Worse, in March this year, one of Britain’s best-known banks, which rejected a bailout from the taxpayer but did accept emergency funding from the Bank of England and the US Federal Reserve, rewarded its Chief Executive with £6.5 million, gifted £33m in shares to the co-head of its investment arm, while five of the banks’ executives and brokers received bonuses totalling £38 million. Last year, the #bank reported a payout of £554 million to just 231 key employees, which is nothing short of an obscenity in the current belt-tightening climate.
In April, the same #bank announced a nine percent decline in first quarter pre-tax profit just hours before its AGM which saw its shareholders seething. One furious private shareholder told the Dow Jones Newswire that he had been a shareholder for 50 years and didn’t feel he had been treated fairly in sharing the pain. “The shares have plummeted, the dividend is 20 percent of what it had been, while the high earners are back to where they were,” he complained.
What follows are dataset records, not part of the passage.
-- ==== Sys2Proof/Safety.lean ====
section
/-! DEFINITION. What a well-formed state of the block is, when a RUN cannot fault, how far a RUN is from its end, and what
a RUN computes (42_frame_parser.md R205, R217), in the terms the statements use. -/

namespace Sys2Proof.Machine

/-! ### Invariants -/

/-- Every IBB word is written whole or not at all (20_memory.md R85), and no byte lies outside the buffer (R83). -/
def WholeWords (s : State) : Prop :=
  ∀ a, (readByte s.ibb a).isSome = (readWord s.ibb (a / 4)).isSome ∧
    ((readByte s.ibb a).isSome → a < 4 * s.params.bufWords)

/-- The registers and the FIFO hold what the spec says they can hold, and the buffer's list is canonical. -/
structure Inv (s : State) : Prop where
  /-- 00_scope.md R6. -/
  params : s.params.wf
  /-- The canonical form of the buffer (log 5). -/
  ibbWf : Memory.wf s.ibb
  /-- 20_memory.md R83, R85. -/
  ibbWhole : WholeWords s
  /-- 20_memory.md R89: at most FIFO_DEPTH records. -/
  fifoFits : s.fifo.length ≤ s.params.fifoDepth
  /-- 43_message_assembler.md R250: only records of the kinds 1 to 6 are stored. -/
  fifoKinds : ∀ r ∈ s.fifo, legalKind r
  /-- 10_state.md R44: LEN <= BUF_BITS. -/
  lenLegal : s.len.toNat ≤ s.params.bufBits
  /-- 10_state.md R45: BUFADDR < BUF_WORDS. -/
  bufaddrLegal : s.bufaddr.toNat < s.params.bufWords
  /-- 10_state.md R36: P <= BUF_BITS. -/
  scanLegal : s.scanP ≤ s.params.bufBits
  /-- 42_frame_parser.md R211: a batch in progress lies inside LEN. -/
  batchFits : s.estate = .batch → s.scanP + cwBits + batchBits ≤ s.len.toNat

/-- The engine is working on a RUN. -/
def running (s : State) : Prop :=
  s.estate = .start ∨ s.estate = .scan ∨ s.estate = .batch ∨ s.estate = .flush

/-- What the run flags of STATUS say of one another (10_state.md R43, 42_frame_parser.md R206, R211, R212, R214). -/
structure RunFlagsInv (s : State) : Prop where
  /-- DONE and NOSYNC are set by FLUSH only, and RUN clears them. -/
  clearWhileRunning : running s → s.stDone = false ∧ s.stNosync = false
  /-- NOSYNC and SYNC exclude each other. -/
  nosyncNotSync : s.stNosync = true → s.stSync = false
  /-- An incomplete batch begins with a preamble match. -/
  incompleteSync : s.stIncomplete = true → s.stSync = true
  /-- NOSYNC comes with DONE. -/
  nosyncDone : s.stNosync = true → s.stDone = true
  /-- A batch begins with a preamble match. -/
  batchSync : s.estate = .batch → s.stSync = true

/-- Every word that holds a bit RUN reads is written (70_reset_and_hazards.md R323, R324). -/
def Loaded (s : State) : Prop := ∀ i, 32 * i < s.len.toNat → (readWord s.ibb i).isSome

/-! ### The distance of a RUN from its end (42_frame_parser.md R217) -/

/-- A bound on the engine steps left from the SCAN step at position p, for a transmission of L bits. -/
def scanFuel (L p : Nat) : Nat := max 1 (L - 30 - p) + 16 * (L - 543 - p) + 1

/-- A bound on the engine steps left, none of them a hold. -/
def runFuel (s : State) : Nat :=
  match s.estate with
  | .idle => 0
  | .asm => 1
  | .aend => 1
  | .flush => 1
  | .start => 1 + scanFuel s.len.toNat s.scanP
  | .scan => scanFuel s.len.toNat s.scanP
  | .batch => (16 - s.cwK.toNat) + scanFuel s.len.toNat (s.scanP + 1)

/-! ### What a RUN computes (42_frame_parser.md R205) -/

/-- M: the positions p, 0 <= p <= L - 32, with Window(p) = PREAMBLE, in increasing order. -/
def runMatches (m : List Host.Cell) (L : Nat) : List Nat :=
  (List.range (L - 31)).filter fun p => window m p == some preambleWord

/-- The batches: the members p of M with p + 544 <= L. -/
def runBatches (m : List Host.Cell) (L : Nat) : List Nat :=
  (runMatches m L).filter fun p => decide (p + cwBits + batchBits ≤ L)

/-- p*: the first p in M with p + 544 > L, if any. -/
def runIncomplete (m : List Host.Cell) (L : Nat) : Option Nat :=
  (runMatches m L).find? fun p => decide (L < p + cwBits + batchBits)

/-- The codewords of the batch after the preamble at p, each with its index. -/
def batchCodewords (m : List Host.Cell) (p : Nat) : List (Word × BitVec 4) :=
  (List.range batchCws).filterMap fun k =>
    (window m (p + cwBits + cwBits * k)).map fun w => (w, BitVec.ofNat 4 k)

/-- The codeword stream of a RUN. -/
def runStream (m : List Host.Cell) (L : Nat) : List (Word × BitVec 4) :=
  (runBatches m L).flatMap (batchCodewords m)

/-- The assembler over a codeword stream (43_message_assembler.md R240). -/
def assembleStream (ws : List (Word × BitVec 4)) (s : State) : State :=
  ws.foldl (fun s w => codewordStep w.1 w.2 s) s

/-- The INCOMPLETE report of a RUN, if p* exists (42_frame_parser.md R205, R212). -/
def reportIncomplete (p : Option Nat) (s : State) : State :=
  match p with
  | none => s
  | some p => push (incompleteRecord p) s

/-- What a RUN does to the assembler slot, the counters and the FIFO: it closes a message left open, assembles the whole
codeword stream, reports an incomplete batch, and ends the assembler's input (42_frame_parser.md R205, R207, R214). -/
def runAssembly (s : State) : State :=
  closeIfOpen .endOfInput
    (reportIncomplete (runIncomplete s.ibb s.len.toNat)
      (assembleStream (runStream s.ibb s.len.toNat) (closeIfOpen .endOfInput s)))

/-- The number of complete batches of a RUN, as the 32-bit count that RUNBATCH holds (10_state.md R53). -/
def runBatchCount (s : State) : Word := BitVec.ofNat 32 (runBatches s.ibb s.len.toNat).length

/-- The RUN_DONE record of a RUN (42_frame_parser.md R205, R214). -/
def runFinalRecord (s : State) : Record :=
  runDoneRecord (runIncomplete s.ibb s.len.toNat).isSome (runMatches s.ibb s.len.toNat).isEmpty (runBatchCount s)

end Sys2Proof.Machine
end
When banks everywhere are vulnerable due to their incestuous relationships at a time when the Euro Zone is in danger due to weakened Greek, Irish, Spanish and Portuguese economies, governments should intervene to stop the culture of greed that riddles the entire banking sector - still being managed by the same self-serving individuals whose questionable dealings triggered the downturn. Indeed, some American banks admitted misdealing and agreed to pay sizeable amounts to the SEC, when sued. Banking needs new brooms ready to sweep away old mentalities.
Since banks won’t regulate themselves, it is up to governments to control the system with an iron fist else abandon their economies to banking executives who are more concerned with fattening their own #bank accounts than satisfying their customers and shareholders let alone worrying about the fate of their nation.
Such regulation should be agreed at a global level to prevent unfair competition from unregulated banks. In fact, the G20 has been seriously focusing on reform, in particular, effecting monitoring, required levels of capital and limits on leverage, but some member countries are less keen to proceed than others.
Some analysts would like the industry to step back in time to a less complex and co-dependent era when banks primarily served domestic economies and adhered to lower-risk investment strategies; in other words back to basics. This may not be as profitable for banks during boom times but would lessen worldwide contagion and insulate countries with steady economies from being part of a toppling house of cards. With the US, the UK and the Euro Zone doing their utmost to keep a double-dip recession at bay, banks in less unstable parts of the world and those in emerging economies must be prudent.
In my own country, the United Arab Emirates, the biggest problem for individuals and businesses is the high interest rates on loans, which have rocketed to an unsustainable 20 percent in some instances. Such exorbitant interest is adversely affecting large companies and small businesses alike, not to mention employees on moderate fixed wages looking to buy a home or a car.
There must be a balance between capitalising banks with boosting the economy as a whole. In the long run, high interest rates will depress business, place a cap on new projects and result in lenders ultimately defaulting on repayments.
It seems the 18th century-born British businessman Josiah Stamp was right when he said “if you want to continue to be slaves of the banks and pay the cost of your own slavery, then let #bankers continue to create money and control credit.” It’s about time that governments took note. If, as some gloomy analysts predicts, there’s another financial crisis on the horizon which will make 2008 look like a walk in the park, governments and banks must work closely together to prevent poverty, unemployment and homelessness on a scale never before witnessed.